The patient with damage to Broca’s area would most likely have difficulty with the second sentence. This is because understanding this sentence requires processing the passive construction. It not possible to make sense of this sentence using just the context words – the verb and the nouns, because the nouns are “reversible”. It’s no more likely that a girl was startled than that a boy was startled. However, it is more likely that the father is the one who did the punishing and not the son, so it’s possible to make sense of the sentence even without parsing the passive construction.
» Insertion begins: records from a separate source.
-- ==== Sys2Proof/Machine/Special.lean ====
section
/-! DEFINITION. The SPECIAL family: ADDRESS, ERASE (spec/41_special.md) and RESERVED (spec/40_dispatch.md R114). -/

namespace Sys2Proof.Machine

/-- ADDRESS, opcode byte (R130). -/
def execAddress (s : State) : Host.Outcome State Fault Refusal :=
  .next { latchOpcode 0xE1#8 s with state := .addrLow }

/-- ADDRESS, address byte 1 (R131). -/
def execAddrLow (b : Byte) (s : State) : Host.Outcome State Fault Refusal :=
  .next { s with lat1 := .val b, state := .addrHigh }

/-- ADDRESS, address byte 2 (R132): the low byte is forced to 0. -/
def execAddrHigh (b : Byte) (s : State) : Host.Outcome State Fault Refusal :=
  .next { s with lat2 := .val b, low := .val 0#8, addrValid := true, state := .opcode }

/-- ERASE, opcode byte (R134). -/
def execErase (s : State) : Host.Outcome State Fault Refusal :=
  .next { latchOpcode 0xF5#8 s with state := .eraseCount }

/-- ERASE, the count byte (R135): blocks minus one (C11). -/
def execEraseCount (b : Byte) (s : State) : Host.Outcome State Fault Refusal :=
  .next { s with eraseCount := .val b, state := .eraseCheck }

/-- ERASE, the check byte, as a flow (R136): the address is asked for before the checksum is compared (R227). -/
def eraseCheckFlow (b : Byte) (s : State) : Flow :=
  withFlashAddr s (fun a =>
    if b = eraseExpectedOf s then
      (flashEraseBlocks a (s.eraseCount.read (Config.unsetByte .eraseCount)) s).andThen
        (fun s => .go { s with addrValid := false, state := .opcode })
    else .go { s with state := .opcode })

/-- ERASE, the check byte (R136). -/
def execEraseCheck (b : Byte) (s : State) : Host.Outcome State Fault Refusal := (eraseCheckFlow b s).outcome

/-- RESERVED (R114): nothing changes but `opcode`, which R113 writes and no rule reads. -/
def execReserved (b : Byte) (s : State) : Host.Outcome State Fault Refusal :=
  .next { latchOpcode b s with state := .opcode }

end Sys2Proof.Machine
end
Which brain area is indicated by the arrow labeled “E”?
primary visual area (V1)
What is a double dissociation?
It describes the situation in which damage to area A results in loss of function A but not function B, while damage to area B results in loss of function B but not function A.
What is the basic order in which brain areas are involved according to Friederici’s (2012) functional neuroanatomical model of language comprehension and speech production?
a. primary auditory area -> Broca’s area -> anterior STG (superior temporal gyrus) -> MTG (middle temporal gryus) and posterior STG (superior temporal gyrus) -> premotor cortex
b. primary auditory area -> anterior STG (superior temporal gyrus) -> posterior STG (superior temporal gyrus) -> Broca’s area -> back projections to MTG (middle temporal gryus) and posterior STG (superior temporal gyrus) -> premotor cortex
c. primary auditory area -> posterior STG (superior temporal gyrus) -> Broca’s area -> anterior STG (superior temporal gyrus) -> premotor cortex
d. primary visual area -> MTG (middle temporal gryus) -> posterior STG (superior temporal gyrus) Broca’s area -> premotor cortex
b. primary auditory area -> anterior STG (superior temporal gyrus) -> posterior STG (superior temporal gyrus) -> Broca’s area -> back projections to MTG (middle temporal gryus) and posterior STG (superior temporal gyrus) -> premotor cortex
In a lexical decision task, participants read the beginnings of sentences and then they were presented with a word and asked to respond as quickly as possible whether the presented word is a real word or a made up word. Broca’s patients were found to respond more slowly than Wernicke’s patients when the presented word
a. was a non-word.
b. was an infrequent word.
c. involved a long-distance dependency.
d. involved an object relative clause
c. involved a long-distance dependency.